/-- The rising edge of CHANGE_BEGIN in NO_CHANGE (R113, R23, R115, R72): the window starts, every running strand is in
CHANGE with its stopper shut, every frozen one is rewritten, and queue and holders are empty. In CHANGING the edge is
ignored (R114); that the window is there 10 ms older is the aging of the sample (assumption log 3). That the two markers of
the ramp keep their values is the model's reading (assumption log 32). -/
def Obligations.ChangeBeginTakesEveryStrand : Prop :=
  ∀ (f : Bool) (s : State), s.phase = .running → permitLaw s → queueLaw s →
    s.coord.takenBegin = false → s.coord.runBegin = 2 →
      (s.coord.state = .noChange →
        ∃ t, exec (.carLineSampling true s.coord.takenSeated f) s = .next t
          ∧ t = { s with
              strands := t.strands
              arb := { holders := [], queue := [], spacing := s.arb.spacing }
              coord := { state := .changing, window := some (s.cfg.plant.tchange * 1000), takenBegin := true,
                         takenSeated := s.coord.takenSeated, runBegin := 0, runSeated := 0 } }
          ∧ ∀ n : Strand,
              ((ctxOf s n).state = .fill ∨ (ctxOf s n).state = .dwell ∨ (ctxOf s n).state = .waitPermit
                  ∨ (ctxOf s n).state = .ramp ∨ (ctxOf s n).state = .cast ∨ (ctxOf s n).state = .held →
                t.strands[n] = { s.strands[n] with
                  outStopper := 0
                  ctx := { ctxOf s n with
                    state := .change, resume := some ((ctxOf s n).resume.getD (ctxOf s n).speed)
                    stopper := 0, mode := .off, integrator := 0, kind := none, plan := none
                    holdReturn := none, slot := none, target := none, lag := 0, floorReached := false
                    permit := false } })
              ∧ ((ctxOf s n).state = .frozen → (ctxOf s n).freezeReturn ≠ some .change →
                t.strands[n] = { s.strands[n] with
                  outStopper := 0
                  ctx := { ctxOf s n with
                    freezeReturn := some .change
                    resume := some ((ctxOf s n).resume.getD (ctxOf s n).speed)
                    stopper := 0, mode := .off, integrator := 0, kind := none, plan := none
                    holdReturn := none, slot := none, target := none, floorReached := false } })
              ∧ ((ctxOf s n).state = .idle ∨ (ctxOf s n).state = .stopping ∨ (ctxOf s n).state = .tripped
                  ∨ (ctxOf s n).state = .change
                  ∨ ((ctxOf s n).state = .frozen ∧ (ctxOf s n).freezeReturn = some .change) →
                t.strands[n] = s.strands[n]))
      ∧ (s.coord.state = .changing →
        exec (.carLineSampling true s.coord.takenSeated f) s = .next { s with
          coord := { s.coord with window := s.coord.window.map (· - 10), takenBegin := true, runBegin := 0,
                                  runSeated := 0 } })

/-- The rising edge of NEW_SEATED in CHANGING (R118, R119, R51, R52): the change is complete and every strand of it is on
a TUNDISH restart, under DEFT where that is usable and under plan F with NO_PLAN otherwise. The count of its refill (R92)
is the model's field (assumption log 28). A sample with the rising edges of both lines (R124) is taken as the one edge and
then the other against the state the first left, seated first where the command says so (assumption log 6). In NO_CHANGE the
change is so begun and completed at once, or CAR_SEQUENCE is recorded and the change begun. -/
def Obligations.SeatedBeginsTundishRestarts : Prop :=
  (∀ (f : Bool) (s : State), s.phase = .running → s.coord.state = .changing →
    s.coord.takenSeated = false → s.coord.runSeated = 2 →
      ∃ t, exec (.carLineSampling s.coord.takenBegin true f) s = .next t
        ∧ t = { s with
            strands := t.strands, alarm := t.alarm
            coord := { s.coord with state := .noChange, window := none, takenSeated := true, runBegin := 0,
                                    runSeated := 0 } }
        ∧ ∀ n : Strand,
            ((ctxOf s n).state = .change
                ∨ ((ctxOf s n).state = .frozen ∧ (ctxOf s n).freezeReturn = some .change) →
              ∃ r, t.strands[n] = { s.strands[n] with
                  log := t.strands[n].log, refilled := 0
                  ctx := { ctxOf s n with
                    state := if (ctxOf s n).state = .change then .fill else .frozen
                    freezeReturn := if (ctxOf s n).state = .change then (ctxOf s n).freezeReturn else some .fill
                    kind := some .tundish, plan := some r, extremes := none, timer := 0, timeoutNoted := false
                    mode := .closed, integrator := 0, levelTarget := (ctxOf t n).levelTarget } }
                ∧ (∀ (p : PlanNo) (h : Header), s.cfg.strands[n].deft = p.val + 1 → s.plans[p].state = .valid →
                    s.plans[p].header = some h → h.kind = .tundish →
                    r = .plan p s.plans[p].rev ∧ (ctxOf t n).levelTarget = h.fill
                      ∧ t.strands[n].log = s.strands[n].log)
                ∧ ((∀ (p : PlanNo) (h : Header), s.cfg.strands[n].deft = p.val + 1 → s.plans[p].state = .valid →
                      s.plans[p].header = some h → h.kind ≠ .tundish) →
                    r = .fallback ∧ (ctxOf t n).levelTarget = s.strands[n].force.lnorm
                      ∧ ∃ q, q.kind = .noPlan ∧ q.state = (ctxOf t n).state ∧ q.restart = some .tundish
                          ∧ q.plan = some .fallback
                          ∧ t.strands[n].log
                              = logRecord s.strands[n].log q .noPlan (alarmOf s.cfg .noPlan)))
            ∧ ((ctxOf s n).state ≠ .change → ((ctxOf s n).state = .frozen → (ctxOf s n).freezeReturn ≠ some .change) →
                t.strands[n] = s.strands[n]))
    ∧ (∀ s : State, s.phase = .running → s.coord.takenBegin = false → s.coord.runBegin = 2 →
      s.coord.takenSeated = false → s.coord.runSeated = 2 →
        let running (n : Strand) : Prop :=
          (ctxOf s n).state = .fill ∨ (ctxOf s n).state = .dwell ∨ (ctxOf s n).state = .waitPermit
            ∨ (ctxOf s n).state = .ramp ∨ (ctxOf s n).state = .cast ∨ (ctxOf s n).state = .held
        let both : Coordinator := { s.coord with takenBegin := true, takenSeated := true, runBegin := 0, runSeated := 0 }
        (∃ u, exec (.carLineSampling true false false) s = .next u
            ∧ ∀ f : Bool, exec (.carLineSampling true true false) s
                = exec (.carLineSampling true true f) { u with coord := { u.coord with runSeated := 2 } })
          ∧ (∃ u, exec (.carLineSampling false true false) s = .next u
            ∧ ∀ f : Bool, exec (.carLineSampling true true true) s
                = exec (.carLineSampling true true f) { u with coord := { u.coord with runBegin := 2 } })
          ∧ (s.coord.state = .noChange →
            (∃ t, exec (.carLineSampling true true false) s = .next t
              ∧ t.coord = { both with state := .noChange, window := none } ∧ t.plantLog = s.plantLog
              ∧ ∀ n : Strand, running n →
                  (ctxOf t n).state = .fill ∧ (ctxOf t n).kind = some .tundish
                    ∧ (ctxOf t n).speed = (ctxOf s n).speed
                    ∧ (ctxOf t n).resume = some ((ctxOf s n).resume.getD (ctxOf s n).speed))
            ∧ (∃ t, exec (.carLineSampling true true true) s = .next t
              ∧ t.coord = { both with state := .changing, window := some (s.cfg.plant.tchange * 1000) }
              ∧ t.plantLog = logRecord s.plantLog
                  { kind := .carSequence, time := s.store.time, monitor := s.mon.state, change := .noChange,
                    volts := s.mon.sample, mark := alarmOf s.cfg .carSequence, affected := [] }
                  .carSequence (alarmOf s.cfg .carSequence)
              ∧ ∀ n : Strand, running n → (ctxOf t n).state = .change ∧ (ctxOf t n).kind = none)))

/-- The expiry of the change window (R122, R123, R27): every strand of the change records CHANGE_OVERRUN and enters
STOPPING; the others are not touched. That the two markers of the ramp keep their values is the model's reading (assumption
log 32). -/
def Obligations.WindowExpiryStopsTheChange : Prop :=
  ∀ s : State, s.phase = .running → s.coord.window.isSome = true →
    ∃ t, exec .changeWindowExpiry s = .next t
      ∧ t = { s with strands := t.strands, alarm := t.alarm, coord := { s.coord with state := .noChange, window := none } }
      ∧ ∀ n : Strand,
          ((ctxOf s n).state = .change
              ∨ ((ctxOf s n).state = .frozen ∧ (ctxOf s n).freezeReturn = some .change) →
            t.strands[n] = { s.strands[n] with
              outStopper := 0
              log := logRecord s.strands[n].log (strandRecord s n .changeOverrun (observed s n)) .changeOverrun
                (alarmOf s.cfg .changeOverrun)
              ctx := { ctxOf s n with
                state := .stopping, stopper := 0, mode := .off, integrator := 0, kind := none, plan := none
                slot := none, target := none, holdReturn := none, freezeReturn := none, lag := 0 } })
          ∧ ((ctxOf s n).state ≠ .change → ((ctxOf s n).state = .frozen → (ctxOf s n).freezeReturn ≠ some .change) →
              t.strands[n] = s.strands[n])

━━━━━━━━━━

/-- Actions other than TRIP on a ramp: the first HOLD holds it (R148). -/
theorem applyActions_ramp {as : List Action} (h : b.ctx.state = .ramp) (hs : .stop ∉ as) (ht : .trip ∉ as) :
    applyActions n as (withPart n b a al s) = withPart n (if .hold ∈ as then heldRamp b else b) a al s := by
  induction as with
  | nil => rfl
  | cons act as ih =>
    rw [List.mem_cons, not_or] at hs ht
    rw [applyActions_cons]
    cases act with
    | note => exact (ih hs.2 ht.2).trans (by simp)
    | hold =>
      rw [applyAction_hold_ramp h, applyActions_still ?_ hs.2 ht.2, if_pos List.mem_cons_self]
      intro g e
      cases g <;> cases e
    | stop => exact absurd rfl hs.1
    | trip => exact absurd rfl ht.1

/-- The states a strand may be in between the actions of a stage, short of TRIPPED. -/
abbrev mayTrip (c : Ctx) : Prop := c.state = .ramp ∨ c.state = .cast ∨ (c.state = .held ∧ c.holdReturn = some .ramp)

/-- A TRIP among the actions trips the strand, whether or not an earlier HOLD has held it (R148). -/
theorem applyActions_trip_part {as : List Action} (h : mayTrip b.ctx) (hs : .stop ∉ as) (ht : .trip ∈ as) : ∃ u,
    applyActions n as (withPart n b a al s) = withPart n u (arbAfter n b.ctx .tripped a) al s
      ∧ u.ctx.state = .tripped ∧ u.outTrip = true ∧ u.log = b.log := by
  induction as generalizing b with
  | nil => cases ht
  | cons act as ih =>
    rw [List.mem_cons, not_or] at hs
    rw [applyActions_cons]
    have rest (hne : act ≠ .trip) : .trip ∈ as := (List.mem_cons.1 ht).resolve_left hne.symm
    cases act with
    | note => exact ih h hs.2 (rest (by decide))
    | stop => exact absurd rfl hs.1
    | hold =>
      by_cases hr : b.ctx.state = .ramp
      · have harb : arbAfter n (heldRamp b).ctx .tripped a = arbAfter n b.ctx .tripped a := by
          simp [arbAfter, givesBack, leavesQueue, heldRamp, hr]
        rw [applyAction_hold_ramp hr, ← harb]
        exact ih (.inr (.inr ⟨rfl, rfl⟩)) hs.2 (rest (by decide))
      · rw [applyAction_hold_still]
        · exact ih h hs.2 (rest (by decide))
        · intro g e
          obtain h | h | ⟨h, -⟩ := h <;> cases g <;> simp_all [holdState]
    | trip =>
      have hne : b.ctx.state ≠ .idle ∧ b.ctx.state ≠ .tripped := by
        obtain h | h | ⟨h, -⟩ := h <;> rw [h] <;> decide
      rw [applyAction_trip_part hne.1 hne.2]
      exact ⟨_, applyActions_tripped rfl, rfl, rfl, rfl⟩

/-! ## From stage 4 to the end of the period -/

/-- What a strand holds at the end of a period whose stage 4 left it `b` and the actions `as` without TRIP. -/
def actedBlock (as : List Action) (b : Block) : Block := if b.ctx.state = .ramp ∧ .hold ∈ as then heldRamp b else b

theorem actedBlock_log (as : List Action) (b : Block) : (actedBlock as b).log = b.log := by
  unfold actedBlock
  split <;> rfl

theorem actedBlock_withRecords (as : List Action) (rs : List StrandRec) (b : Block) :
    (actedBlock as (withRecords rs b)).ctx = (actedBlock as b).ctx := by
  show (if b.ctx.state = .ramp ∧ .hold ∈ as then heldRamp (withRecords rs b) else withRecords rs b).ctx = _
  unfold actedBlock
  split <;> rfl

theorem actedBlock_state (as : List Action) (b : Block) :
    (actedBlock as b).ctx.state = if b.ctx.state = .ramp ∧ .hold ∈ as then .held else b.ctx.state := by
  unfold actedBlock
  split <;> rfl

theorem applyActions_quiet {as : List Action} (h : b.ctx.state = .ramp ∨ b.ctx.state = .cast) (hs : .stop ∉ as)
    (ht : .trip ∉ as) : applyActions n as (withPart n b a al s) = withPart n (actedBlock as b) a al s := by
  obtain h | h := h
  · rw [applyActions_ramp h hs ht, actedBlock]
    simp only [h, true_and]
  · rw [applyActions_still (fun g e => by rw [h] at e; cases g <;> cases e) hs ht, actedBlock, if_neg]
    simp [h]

━━━━━━━━━━

**WHAT IS BEING ASKED**
Taking the entries above, print exactly the lines starting at the line with "abbrev mayTrip (c" and ending at the line with "held it (R148). -/", both included.

**EXERCISE RESPONSE**
abbrev mayTrip (c : Ctx) : Prop := c.state = .ramp ∨ c.state = .cast ∨ (c.state = .held ∧ c.holdReturn = some .ramp)

/-- A TRIP among the actions trips the strand, whether or not an earlier HOLD has held it (R148). -/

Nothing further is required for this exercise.